I don't see a compelling reason to argue that the third approach is best, and I would be wary of just "observing" that that deduction creates a potentially useful term. Here's a case where it probably helps to think about subtasks rather than features. If we had a subtask "create a matching term of the form $f^{-1}(B)$" then we would be drawn to look for results that do not involve $f^{-1}$ on one side and do on the other. In that way we could pick out the appropriate result without trying all sorts of irrelevant and unhelpful results first. (But this does seem to be a potentially tricky place to get an algorithm to do the sensible thing.)
Let's go ahead with the third approach and see where it takes us. Library modus tollens gives us this.
$$ \begin{array} \hline X: \text{topological space}\\ Y: \text{topological space}\\ f:X\to Y\\ A: \text{subset of }X\\ \hline \\ \hline \forall B\subset Y\ \text{is_closed}(B,Y)\implies\text{is_closed}(f^{-1}(B),X)\\ \hline \\ \hline \overline A\subset f^{-1}(\overline{f(A)})\\ \hline \end{array} $$
At this point, instantiating $B$ becomes easy -- if we take $B=\overline{f(A)}$ we will create a matching $f^{-1}(\overline{f(A)})$, and if we check whether $\overline{f(A)}$ is closed, we see quickly that it is. How all that should be organized is not completely obvious -- do we observe that we get the match, decide to check whether the condition holds, create a very easy subproblem to do the check, solve the subproblem, thereby establishing that the condition does indeed hold, and finally do the instantiation? That feels like roughly what would go on instantaneously in my brain, but it's not completely obviously the best way of organizing an algorithm. But for now let's just jump to the conclusion of the instantiation.

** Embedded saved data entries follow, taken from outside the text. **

-- ==== Sys2Proof/Laws/Ops.lean ====
section
/-! SUPPORT. What each shared operation can do, said once: COMPRESS over blocks, the end of a message, the response
transfer, the two cases of an absorbed byte, and the port events. -/

namespace Sys2Proof.Machine

section
variable {v : Variant}

/-- COMPRESS over blocks folds the hash state and leaves buffer, fill, length and progress alone (R66, R90 (a)). -/
theorem compressAll_fields (m : Engine v) (blocks : List (List Byte)) :
    (compressAll m blocks).h = foldBlocks m.h blocks ∧ (compressAll m blocks).buf = m.buf ∧
      (compressAll m blocks).fill = m.fill ∧ (compressAll m blocks).len = m.len ∧
      (compressAll m blocks).phase = m.phase := by
  induction blocks generalizing m with
  | nil => exact ⟨rfl, rfl, rfl, rfl, rfl⟩
  | cons b bs ih => exact ih (compress m b)

/-- What FINISH leaves before its response is transferred (R69, R62). -/
theorem Engine.finishMessage_fields (m : Engine v) :
    m.finishMessage.h = foldBlocks m.h (padBlocks v m.pending m.totalLength.toNat) ∧
      m.finishMessage.buf = m.buf ∧ m.finishMessage.fill = m.fill ∧ m.finishMessage.len = m.totalLength ∧
      m.finishMessage.phase =
        .waiting (serialize (foldBlocks m.h (padBlocks v m.pending m.totalLength.toNat))) := by
  obtain ⟨hh, hb, hf, hl, -⟩ :=
    compressAll_fields { m with len := m.totalLength } (padBlocks v m.pending m.totalLength.toNat)
  exact ⟨hh, hb, hf, hl, congrArg (fun h => Phase.waiting (serialize h)) hh⟩

/-- A byte that does not complete the block (R68). -/
theorem Engine.absorbByte_mid {m : Engine v} {b : Byte} (h : m.fill.toNat ≠ v.blockBytes - 1) :
    m.absorbByte b = { m with buf := m.buf.write m.fill.toNat b, fill := m.fill + 1 } := by
  simp [Engine.absorbByte, Engine.lastByte, h, Engine.storeByte, Memory.memWrite]

/-- The byte that completes the block (R68). -/
theorem Engine.absorbByte_last {m : Engine v} {b : Byte} (h : m.fill.toNat = v.blockBytes - 1) :
    m.absorbByte b = (m.storeByte b).completeBlock := by
  simp [Engine.absorbByte, Engine.lastByte, h]

/-- Absorbing a byte is one of two things: store and count, or store, compress and empty the buffer (R75). -/
theorem Engine.absorbByte_cases (m : Engine v) (b : Byte) :
    (m.fill.toNat ≠ v.blockBytes - 1 ∧
        m.absorbByte b = { m with buf := m.buf.write m.fill.toNat b, fill := m.fill + 1 }) ∨
      (m.fill.toNat = v.blockBytes - 1 ∧ m.absorbByte b = (m.storeByte b).completeBlock) := by
  by_cases h : m.fill.toNat = v.blockBytes - 1
  · exact .inr ⟨h, Engine.absorbByte_last h⟩
  · exact .inl ⟨h, Engine.absorbByte_mid h⟩

@[simp] theorem Engine.absorbByte_buf (m : Engine v) (b : Byte) :
    (m.absorbByte b).buf = m.buf.write m.fill.toNat b := by
  obtain ⟨-, h⟩ | ⟨-, h⟩ := Engine.absorbByte_cases m b
  · rw [h]
  · rw [h]; rfl

@[simp] theorem Engine.absorbByte_phase (m : Engine v) (b : Byte) : (m.absorbByte b).phase = m.phase := by
  obtain ⟨-, h⟩ | ⟨-, h⟩ := Engine.absorbByte_cases m b
  · rw [h]
  · rw [h]; rfl

theorem Engine.wf_iff (m : Engine v) :
    m.wf = true ↔ Memory.wf v.blockBytes m.buf = true ∧ m.phase.wf v = true := by
  simp [Engine.wf]

end

/-- The transfer of a waiting digest (R62). -/
theorem State.takeResponse_waiting {s : State} {digest : List Byte} (h : s.engine.phase = .waiting digest) :
    s.takeResponse =
      { s with
        engine := { s.engine.initialise with phase := .ready }
        responses := s.responses ++ [digest] } := by
  simp only [State.takeResponse, h]

/-- Every port event that is not an accepted or abandoned command leaves a next state. -/
theorem runEvent_cases (e : PortEvent) (s : State) :
    runEvent e s = .next s.hardwareReset ∨ runEvent e s = .next s.releaseReset ∨
      runEvent e s = .next s.takeResponse ∨ runEvent e s = .next s ∨
      (∃ w, e = .accept w ∧ runEvent e s = acceptCommand w s) ∨
      (∃ w, e = .abandon w ∧ runEvent e s = abandonCommand w s) := by
  cases e with
  | hardwareReset => exact .inl rfl
  | releaseReset => exact .inr (.inl rfl)
  | transfer => exact .inr (.inr (.inl rfl))
  | hold => exact .inr (.inr (.inr (.inl rfl)))
  | idle => exact .inr (.inr (.inr (.inl rfl)))
  | accept w => exact .inr (.inr (.inr (.inr (.inl ⟨w, rfl, rfl⟩))))
  | abandon w => exact .inr (.inr (.inr (.inr (.inr ⟨w, rfl, rfl⟩))))

/-- An accepted command word is executed, or refused because it is reserved (R58). -/
theorem acceptCommand_cases (w : BitVec 10) (s : State) :
    (∃ i, decode w = .ok i ∧ acceptCommand w s = exec i s) ∨
      (∃ r, decode w = .error (.reservedOp r) ∧ acceptCommand w s = .refused (.reservedCommand r)) := by
  unfold acceptCommand
  rcases h : decode w with ⟨⟨r⟩⟩ | i
  · exact .inr ⟨r, by simp⟩
  · exact .inl ⟨i, by simp⟩

/-- An abandoned command word leaves the initial state, or is refused because it is reserved (R58, R129). -/
theorem abandonCommand_cases (w : BitVec 10) (s : State) :
    (∃ i, decode w = .ok i ∧ abandonCommand w s = .next s.hardwareReset) ∨
      (∃ r, decode w = .error (.reservedOp r) ∧ abandonCommand w s = .refused (.reservedCommand r)) := by
  unfold abandonCommand
  rcases h : decode w with ⟨⟨r⟩⟩ | i
  · exact .inr ⟨r, by simp⟩
  · exact .inl ⟨i, by simp⟩

/-- The three ways a command can end: the initial state, a byte absorbed, the digest transferred or waiting. -/
theorem exec_cases (i : Instr) (s : State) :
    exec i s = .next (s.withEngine s.engine.initialise) ∨
      (∃ b, i = .absorb b ∧ exec i s = .next (s.withEngine (s.engine.absorbByte b))) ∨
      (s.pins.rspReady = true ∧ exec i s = .next (s.withEngine s.engine.finishMessage).takeResponse) ∨
      (s.pins.rspReady = false ∧ exec i s = .next (s.withEngine s.engine.finishMessage)) := by
  cases i with
  | reset => exact .inl rfl
  | absorb b => exact .inr (.inl ⟨b, rfl, rfl⟩)
  | finish =>
    cases h : s.pins.rspReady with
    | true => exact .inr (.inr (.inl ⟨rfl, by simp [exec, execFinish, h]⟩))
    | false => exact .inr (.inr (.inr ⟨rfl, by simp [exec, execFinish, h]⟩))

end Sys2Proof.Machine
end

$$ \begin{array} \hline X: \text{topological space}\\ Y: \text{topological space}\\ f:X\to Y\\ A: \text{subset of }X\\ \hline \\ \hline \text{is_closed}(f^{-1}(\overline{f(A)}),X)\\ \hline \\ \hline \overline A\subset f^{-1}(\overline{f(A)})\\ \hline \end{array} $$
There is a library result that says that if $F$ is closed and $E\subset F$, then $\overline E\subset F$. (This is an almost instant consequence of the definition, but it is nice to have it stated as a separate fact.) Using this library result we can reduce the target as follows.
$$ \begin{array} \hline X: \text{topological space}\\ Y: \text{topological space}\\ f:X\to Y\\ A: \text{subset of }X\\ \hline \\ \hline \text{is_closed}(f^{-1}(\overline{f(A)}),X)\\ \hline \\ \hline A\subset f^{-1}(\overline{f(A)})\\ \hline \end{array} $$
One option we have in front of us at this point is to use the result $f(E)\subset F\iff E\subset f^{-1}(F)$ again, but in the other direction. Something nice about it is that it creates a new match, giving us two occurrences of $f(A)$ in the same expression. That allows us to "quotient out" by the internal structure of $f(A)$, which plays no further role -- all we care about is that we've got some subset of $Y$.
$$ \begin{array} \hline X: \text{topological space}\\ Y: \text{topological space}\\ f:X\to Y\\ A: \text{subset of }X\\ \hline \\ \hline \text{is_closed}(f^{-1}(\overline{f(A)}),X)\\ \hline \\ \hline f(A)\subset\overline{f(A)}\\ \hline \end{array} $$
And now we're done, by the library result that every set is contained in its closure (which again follows instantly from the definition, but I prefer to think about the closure abstractly: it is uniquely determined by the three properties $\text{is_closed}(\overline E)$, $E\subset\overline E$, and $E\subset F\ \wedge\ \text{is_closed}(F)\implies\overline E\subset F$.
Although that went reasonably satisfactorily, there were a number of points where it wasn't obvious how a program would choose the right move to do and ignore multiple silly moves. So what was presented above feels for the moment more like a motivated proof than a justified proof -- for each move, one can explain why it is a good thing to do, but it's harder to explain in advance why it should be the top priority move when it is chosen.